▶ **What is being asked**
Below are the entries. Set down exactly the line containing "70_reset_and_hazards.md R280). -/" and each line after it.

▶ **Source material**
-- ==== Sys2Proof/Machine/Step.lean ====
section
/-! DEFINITION. One step of the machine: a host step, the engine's completion, or reset (20_memory.md R68,
70_reset_and_hazards.md R280). -/

namespace Sys2Proof.Machine

/-- One step, by whichever agent moves next. -/
def step (s : State) : Host.Outcome State Fault Refusal := agentStep s

/-- The state in which the host's very next transaction delivers the command word `w` to CMD while the block is IDLE, the
phase in which a command word is accepted (10_state.md R24, log 20). The block has no fetch of its own (10_state.md R21). -/
def State.withFetchWord (s : State) (nbits w : Nat) : State :=
  { s with
    program := .write offCmd (BitVec.ofNat 32 (w % 2 ^ nbits)) :: s.program
    busy := false }

end Sys2Proof.Machine
end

▶ **Written response**
70_reset_and_hazards.md R280). -/

namespace Sys2Proof.Machine

/-- One step, by whichever agent moves next. -/
def step (s : State) : Host.Outcome State Fault Refusal := agentStep s

/-- The state in which the host's very next transaction delivers the command word `w` to CMD while the block is IDLE, the
phase in which a command word is accepted (10_state.md R24, log 20). The block has no fetch of its own (10_state.md R21). -/
def State.withFetchWord (s : State) (nbits w : Nat) : State :=
  { s with
    program := .write offCmd (BitVec.ofNat 32 (w % 2 ^ nbits)) :: s.program
    busy := false }

end Sys2Proof.Machine
end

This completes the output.